→ Assignment
Beneath this task are records; print exactly the stretch of them from the line with "theorem RoundTrip.sltu16 (rx" through the line with "theorem RoundTrip.slti16 (rx", both ends included.

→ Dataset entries
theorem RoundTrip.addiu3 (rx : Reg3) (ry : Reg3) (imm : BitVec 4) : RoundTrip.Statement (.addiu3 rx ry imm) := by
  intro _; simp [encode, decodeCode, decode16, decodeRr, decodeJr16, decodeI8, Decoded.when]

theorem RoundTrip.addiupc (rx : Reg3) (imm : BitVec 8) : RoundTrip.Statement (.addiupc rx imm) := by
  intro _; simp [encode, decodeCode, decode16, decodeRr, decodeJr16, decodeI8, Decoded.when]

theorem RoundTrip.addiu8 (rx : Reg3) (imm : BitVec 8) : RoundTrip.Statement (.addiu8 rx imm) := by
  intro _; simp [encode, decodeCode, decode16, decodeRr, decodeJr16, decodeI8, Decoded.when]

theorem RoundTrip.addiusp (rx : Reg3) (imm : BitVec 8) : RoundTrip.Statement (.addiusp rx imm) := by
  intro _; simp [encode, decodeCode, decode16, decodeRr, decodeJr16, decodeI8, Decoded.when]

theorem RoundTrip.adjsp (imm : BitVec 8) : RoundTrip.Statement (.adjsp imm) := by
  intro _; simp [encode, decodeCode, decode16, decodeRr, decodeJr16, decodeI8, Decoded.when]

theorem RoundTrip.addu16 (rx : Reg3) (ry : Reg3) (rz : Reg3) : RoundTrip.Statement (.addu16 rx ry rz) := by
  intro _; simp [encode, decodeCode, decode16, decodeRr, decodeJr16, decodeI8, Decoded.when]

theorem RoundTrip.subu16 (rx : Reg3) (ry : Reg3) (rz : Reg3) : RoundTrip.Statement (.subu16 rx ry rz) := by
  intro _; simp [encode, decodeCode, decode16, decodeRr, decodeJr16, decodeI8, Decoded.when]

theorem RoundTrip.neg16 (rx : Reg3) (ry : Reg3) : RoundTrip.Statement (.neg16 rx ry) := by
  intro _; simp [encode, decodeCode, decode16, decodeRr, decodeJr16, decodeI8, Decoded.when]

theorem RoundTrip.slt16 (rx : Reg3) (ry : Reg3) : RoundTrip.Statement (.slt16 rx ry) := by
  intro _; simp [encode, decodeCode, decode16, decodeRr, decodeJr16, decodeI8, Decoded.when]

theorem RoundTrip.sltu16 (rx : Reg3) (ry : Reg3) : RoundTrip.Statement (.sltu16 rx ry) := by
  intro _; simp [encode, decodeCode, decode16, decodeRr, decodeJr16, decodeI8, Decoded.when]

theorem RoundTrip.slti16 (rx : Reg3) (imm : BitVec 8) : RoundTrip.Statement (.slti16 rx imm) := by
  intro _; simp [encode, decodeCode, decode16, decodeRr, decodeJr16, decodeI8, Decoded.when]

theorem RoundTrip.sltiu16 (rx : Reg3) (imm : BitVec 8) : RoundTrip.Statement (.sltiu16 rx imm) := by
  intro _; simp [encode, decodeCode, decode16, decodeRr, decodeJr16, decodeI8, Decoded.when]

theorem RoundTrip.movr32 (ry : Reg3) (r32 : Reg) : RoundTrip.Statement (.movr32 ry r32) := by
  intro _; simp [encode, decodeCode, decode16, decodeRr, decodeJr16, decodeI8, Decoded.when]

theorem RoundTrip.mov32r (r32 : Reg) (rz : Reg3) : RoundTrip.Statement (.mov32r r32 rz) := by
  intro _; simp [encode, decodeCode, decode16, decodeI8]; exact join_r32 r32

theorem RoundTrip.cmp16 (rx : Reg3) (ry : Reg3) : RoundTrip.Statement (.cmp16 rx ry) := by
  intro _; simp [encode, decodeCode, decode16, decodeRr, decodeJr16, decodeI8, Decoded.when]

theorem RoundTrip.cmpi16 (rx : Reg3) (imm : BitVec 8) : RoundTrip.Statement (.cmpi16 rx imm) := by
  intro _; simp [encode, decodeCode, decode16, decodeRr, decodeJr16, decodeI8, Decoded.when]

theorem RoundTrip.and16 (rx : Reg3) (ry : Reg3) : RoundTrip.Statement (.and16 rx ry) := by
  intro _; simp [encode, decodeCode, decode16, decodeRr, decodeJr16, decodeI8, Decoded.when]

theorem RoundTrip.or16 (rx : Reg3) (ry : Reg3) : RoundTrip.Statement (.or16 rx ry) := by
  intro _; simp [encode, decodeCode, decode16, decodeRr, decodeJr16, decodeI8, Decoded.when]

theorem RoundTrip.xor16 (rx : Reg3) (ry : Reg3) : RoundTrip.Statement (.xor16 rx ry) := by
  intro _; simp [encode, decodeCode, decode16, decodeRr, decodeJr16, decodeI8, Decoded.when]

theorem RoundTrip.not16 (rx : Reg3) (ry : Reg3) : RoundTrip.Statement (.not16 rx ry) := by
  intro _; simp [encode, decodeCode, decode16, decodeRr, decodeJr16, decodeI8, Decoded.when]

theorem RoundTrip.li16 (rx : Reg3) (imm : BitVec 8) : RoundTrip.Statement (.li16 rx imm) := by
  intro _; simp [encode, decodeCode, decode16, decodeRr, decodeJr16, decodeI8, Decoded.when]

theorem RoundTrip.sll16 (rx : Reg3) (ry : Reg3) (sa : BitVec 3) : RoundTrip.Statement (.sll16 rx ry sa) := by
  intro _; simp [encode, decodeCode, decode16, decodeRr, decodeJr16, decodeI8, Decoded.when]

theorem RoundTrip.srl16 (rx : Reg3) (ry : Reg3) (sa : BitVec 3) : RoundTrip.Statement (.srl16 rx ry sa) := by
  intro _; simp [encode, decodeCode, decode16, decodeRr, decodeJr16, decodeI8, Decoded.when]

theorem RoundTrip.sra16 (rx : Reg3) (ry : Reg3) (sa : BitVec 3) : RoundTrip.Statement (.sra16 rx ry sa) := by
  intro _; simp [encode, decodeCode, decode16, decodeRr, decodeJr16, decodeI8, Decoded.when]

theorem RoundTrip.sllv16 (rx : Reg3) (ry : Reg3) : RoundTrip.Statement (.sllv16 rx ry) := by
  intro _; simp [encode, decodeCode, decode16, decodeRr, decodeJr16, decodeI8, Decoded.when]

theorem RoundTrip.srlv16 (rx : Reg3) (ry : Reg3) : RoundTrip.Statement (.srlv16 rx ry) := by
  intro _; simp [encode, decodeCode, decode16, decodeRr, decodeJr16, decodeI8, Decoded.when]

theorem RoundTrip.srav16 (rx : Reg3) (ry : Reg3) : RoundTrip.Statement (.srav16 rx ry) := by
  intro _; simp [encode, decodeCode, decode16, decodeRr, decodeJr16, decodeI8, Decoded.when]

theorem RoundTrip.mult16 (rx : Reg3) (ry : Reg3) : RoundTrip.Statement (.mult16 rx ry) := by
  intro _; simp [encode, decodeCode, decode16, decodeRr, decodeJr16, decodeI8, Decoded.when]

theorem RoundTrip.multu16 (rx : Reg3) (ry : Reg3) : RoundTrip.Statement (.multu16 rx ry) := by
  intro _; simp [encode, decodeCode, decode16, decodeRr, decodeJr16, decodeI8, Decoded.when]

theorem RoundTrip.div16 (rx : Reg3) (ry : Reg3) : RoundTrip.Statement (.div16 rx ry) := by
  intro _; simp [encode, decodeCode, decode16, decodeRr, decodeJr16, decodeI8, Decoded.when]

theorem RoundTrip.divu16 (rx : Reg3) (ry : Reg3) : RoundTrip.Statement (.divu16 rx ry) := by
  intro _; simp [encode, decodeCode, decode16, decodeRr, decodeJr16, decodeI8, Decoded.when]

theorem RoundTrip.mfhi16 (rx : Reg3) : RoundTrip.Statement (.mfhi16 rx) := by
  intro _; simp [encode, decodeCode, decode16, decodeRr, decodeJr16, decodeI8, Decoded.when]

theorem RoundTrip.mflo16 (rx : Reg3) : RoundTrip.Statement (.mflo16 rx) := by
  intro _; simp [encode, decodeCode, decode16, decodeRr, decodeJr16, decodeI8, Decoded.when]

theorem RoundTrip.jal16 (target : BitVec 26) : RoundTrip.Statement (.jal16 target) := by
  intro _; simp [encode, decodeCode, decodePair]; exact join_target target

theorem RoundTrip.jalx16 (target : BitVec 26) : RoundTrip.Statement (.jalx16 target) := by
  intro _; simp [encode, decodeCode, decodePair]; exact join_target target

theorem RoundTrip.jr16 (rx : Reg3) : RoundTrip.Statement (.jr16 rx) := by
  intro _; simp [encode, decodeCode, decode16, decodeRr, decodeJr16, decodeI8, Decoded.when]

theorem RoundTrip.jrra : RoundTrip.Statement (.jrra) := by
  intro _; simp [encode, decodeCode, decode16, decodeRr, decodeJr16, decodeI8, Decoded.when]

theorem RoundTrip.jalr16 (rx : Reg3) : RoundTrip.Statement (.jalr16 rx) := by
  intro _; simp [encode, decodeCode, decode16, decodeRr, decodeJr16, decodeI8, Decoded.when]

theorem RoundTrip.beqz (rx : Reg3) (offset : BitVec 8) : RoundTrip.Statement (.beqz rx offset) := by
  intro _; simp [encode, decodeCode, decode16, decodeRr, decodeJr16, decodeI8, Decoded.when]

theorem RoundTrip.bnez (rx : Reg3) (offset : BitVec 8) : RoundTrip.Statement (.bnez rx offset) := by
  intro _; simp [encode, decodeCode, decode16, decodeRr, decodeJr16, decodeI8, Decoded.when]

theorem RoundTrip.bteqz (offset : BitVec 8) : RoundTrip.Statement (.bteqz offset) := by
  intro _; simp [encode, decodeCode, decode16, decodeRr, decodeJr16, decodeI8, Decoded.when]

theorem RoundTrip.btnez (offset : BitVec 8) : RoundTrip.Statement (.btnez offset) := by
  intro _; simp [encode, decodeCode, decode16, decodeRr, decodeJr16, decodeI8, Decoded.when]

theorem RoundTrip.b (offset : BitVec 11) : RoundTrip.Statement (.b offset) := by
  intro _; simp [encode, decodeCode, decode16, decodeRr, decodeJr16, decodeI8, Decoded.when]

→ Written solution
theorem RoundTrip.sltu16 (rx : Reg3) (ry : Reg3) : RoundTrip.Statement (.sltu16 rx ry) := by
  intro _; simp [encode, decodeCode, decode16, decodeRr, decodeJr16, decodeI8, Decoded.when]

theorem RoundTrip.slti16 (rx : Reg3) (imm : BitVec 8) : RoundTrip.Statement (.slti16 rx imm) := by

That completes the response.